PSO trained neural network model and its validation along with the error histogram.

Conclusions

In this research, the dynamic behavior of rocks was investigated under ambient conditions. The overall variation in the values of Qp, Qs, FRp, FRs, Zp, Zs, αp, αs, and v was estimated by 20–28, 10–17, 1.56–2.68 kHz, 1.02–1.76 kHz, 9–20 MPa*sec/m, 6–13 MPa*sec/m, 0.24–0.33 kHz, 0.19–0.34 kHz, and 0.16–0.22 respectively. The mean ratio factor value of Qr, FRr, Zr, αr, and v was determined by 1.366–1.773, 1.524–1.562, 1.523–1.561, 0.906–1.612, and 0.160–0.218 respectively. The outcomes of the dynamic response of rocks reveal that the stiffness of rocks increases against the excitation frequencies and then starts to decrease due to the development of new microcracks.

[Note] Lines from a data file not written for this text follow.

-- ==== Sys2Proof/Laws/Codec.lean ====
section
/-! SUPPORT. The deserializer as a function of the bytes it is given (R141, R67): what a list of bytes does, what the bytes of a whole
tree do (R142), and that the loop of the machine follows it. -/

namespace Sys2Proof.Machine

/-! ### Feeding bytes -/

/-- Feed bytes to the deserializer until it ends; the result and the bytes not used. -/
def feed : List Byte → List Frame → Want → State → DesStep × List Byte
  | [], frames, want, s => (.more frames want s, [])
  | b :: bs, frames, want, s =>
    match desByte b frames want s with
    | .more frames1 want1 s1 => feed bs frames1 want1 s1
    | .done r s1 => (.done r s1, bs)
    | .fail e s1 => (.fail e s1, bs)

/-- Go on feeding after a first result. -/
def feedOn (r : DesStep) (bs : List Byte) : DesStep × List Byte :=
  match r with
  | .more frames want s => feed bs frames want s
  | .done k s => (.done k s, bs)
  | .fail e s => (.fail e s, bs)

@[simp] theorem feed_cons (b : Byte) (bs : List Byte) (fs : List Frame) (w : Want) (s : State) :
    feed (b :: bs) fs w s = feedOn (desByte b fs w s) bs := by
  rw [feed]; cases desByte b fs w s <;> rfl

/-- Feeding in two parts. -/
theorem feed_append (xs ys : List Byte) (fs : List Frame) (w : Want) (s : State) :
    feed (xs ++ ys) fs w s =
      match feed xs fs w s with
      | (.more fs1 w1 s1, _) => feed ys fs1 w1 s1
      | (r, rest) => (r, rest ++ ys) := by
  induction xs generalizing fs w s with
  | nil => rfl
  | cons b xs ih =>
    rw [List.cons_append, feed_cons, feed_cons]
    cases h : desByte b fs w s with
    | more fs1 w1 s1 => simp only [feedOn]; exact ih fs1 w1 s1
    | done k s1 => rfl
    | fail e s1 => rfl

/-- Bytes are left over only once the deserializer has ended. -/
theorem feed_more_rest {bs rest : List Byte} {fs fs1 : List Frame} {w w1 : Want} {s s1 : State}
    (h : feed bs fs w s = (.more fs1 w1 s1, rest)) : rest = [] := by
  induction bs generalizing fs w s with
  | nil => cases h; rfl
  | cons b bs ih =>
    rw [feed_cons] at h
    cases hd : desByte b fs w s with
    | more fs2 w2 s2 => rw [hd] at h; exact ih h
    | done k s2 => rw [hd] at h; cases h
    | fail e s2 => rw [hd] at h; cases h

theorem feed_suffix (bs : List Byte) (fs : List Frame) (w : Want) (s : State) : ∃ used, bs = used ++ (feed bs fs w s).2 := by
  induction bs generalizing fs w s with
  | nil => exact ⟨[], rfl⟩
  | cons b bs ih =>
    rw [feed_cons]
    cases desByte b fs w s with
    | more fs1 w1 s1 =>
      obtain ⟨used, h⟩ := ih fs1 w1 s1
      exact ⟨b :: used, by rw [List.cons_append, feedOn, ← h]⟩
    | done k s1 => exact ⟨[b], rfl⟩
    | fail e s1 => exact ⟨[b], rfl⟩

/-! ### The machine's loop follows -/

/-- The step with another input port. -/
def DesStep.withInp (r : DesStep) (i : InPort) : DesStep :=
  match r with
  | .more fs w s => .more fs w { s with inp := i }
  | .done k s => .done k { s with inp := i }
  | .fail e s => .fail e { s with inp := i }

theorem closeNode_inp (r : Nat) (fs : List Frame) (s : State) (i : InPort) :
    closeNode r fs { s with inp := i } = (closeNode r fs s).withInp i := by
  induction fs generalizing r s with
  | nil => rfl
  | cons f fs ih =>
    cases f with
    | left k => rfl
    | right k a => simp only [closeNode]; exact ih k (setNode k _ s)

theorem desByte_inp (b : Byte) (fs : List Frame) (w : Want) (s : State) (i : InPort) :
    desByte b fs w { s with inp := i } = (desByte b fs w s).withInp i := by
  cases w with
  | marker =>
    unfold desByte
    dsimp only
    unfold desMarker
    by_cases h1 : b = internalMarker
    · by_cases h2 : s.nint = s.cfg.leafMax - 1 <;> simp [h1, h2, DesStep.withInp, alloc]
    · by_cases h2 : maxSymbolLen < b.toNat
      · simp [h1, h2, DesStep.withInp]
      · by_cases hc : s.leaves.length = s.cfg.leafMax
        · simp [h1, h2, hc, State.nleaf, DesStep.withInp]
        · by_cases h0 : b.toNat = 0
          · simp only [h1, hc, h0, State.nleaf, if_true, if_false]
            exact closeNode_inp s.nodes.length fs { alloc .leaf s with leaves := s.leaves ++ [s.nodes.length] } i
          · simp [h1, h2, hc, h0, State.nleaf, DesStep.withInp, alloc]
  | symbol k rem =>
    simp only [desByte, desSymbol]
    split
    · exact closeNode_inp k fs (setNode k _ s) i
    · rfl

theorem feed_inp (bs : List Byte) (fs : List Frame) (w : Want) (s : State) (i : InPort) :
    feed bs fs w { s with inp := i } = ((feed bs fs w s).1.withInp i, (feed bs fs w s).2) := by
  induction bs generalizing fs w s with
  | nil => rfl
  | cons b bs ih =>
    rw [feed_cons, feed_cons, desByte_inp]
    cases desByte b fs w s with
    | more fs1 w1 s1 => exact ih fs1 w1 s1
    | done k s1 => rfl
    | fail e s1 => rfl

/-- How the command stands after a list of bytes was fed from the front of `IN`. -/
def settle (r : DesStep × List Byte) (taken avail : List Byte) (ended : Bool) : Result :=
  let used := avail.take (avail.length - r.2.length)
  match r.1 with
  | .more fs w s =>
    if ended then .next (desFail .truncatedTree { s with inp := { taken := taken ++ used, avail := r.2, ended := ended } })
    else .next { s with prog := .deser fs w, inp := { taken := taken ++ used, avail := r.2, ended := ended } }
  | .done k s => desDone k { s with inp := { taken := taken ++ used, avail := r.2, ended := ended } }
  | .fail e s => .next (desFail e { s with inp := { taken := taken ++ used, avail := r.2, ended := ended } })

After the evaluation of the dynamic behavior of rocks, prediction modeling was performed to estimate the dynamic Poisson’s ratio. It was regressed with the Qr, FRr, Zr, and αr by using three backpropagation neural network algorithms including feed-forward, cascade-forward, and Elman. Overall, 15 models were developed by varying the number of neurons from 10 to 50. In the case of feed-forward and cascade-forward algorithms, the models with 40 neurons were found more plausible than the rest of the models. In the learning phase, the coefficient of determination for feed-forward and cascade-forward was estimated at 0.783 and 0.531 respectively. Whereas, during the validation stage, their coefficient of determination values were determined as 0.797 and 0.543 respectively. For Elman neural network algorithm, the model with 20 neurons was considered as best one. The coefficient of determination value for Elman net was calculated as 0.774. Among all models, the feed-forward model with 40 neurons comparatively performed much better. Therefore, a feed-forward net was chosen for the optimization to get a more robust model.

Results showed that the optimization of the selected model with the particle swarm optimization algorithm further improved its quality. After the training and validation of the model, its Pearson’s correlation coefficient and coefficient of determination values got increased from 0.885 to 0.980 and 0.797 to 0.954 respectively.

It is evident from the outcomes of this study that the optimization makes the neural network model more significant and robust. This approach can be used to solve several problems regarding data modeling. Furthermore, the results of rock behavior under dynamic cyclic loading can be utilized as a reference in the design work of mega-structures and to anticipate construction material response subjected to dynamic loadings.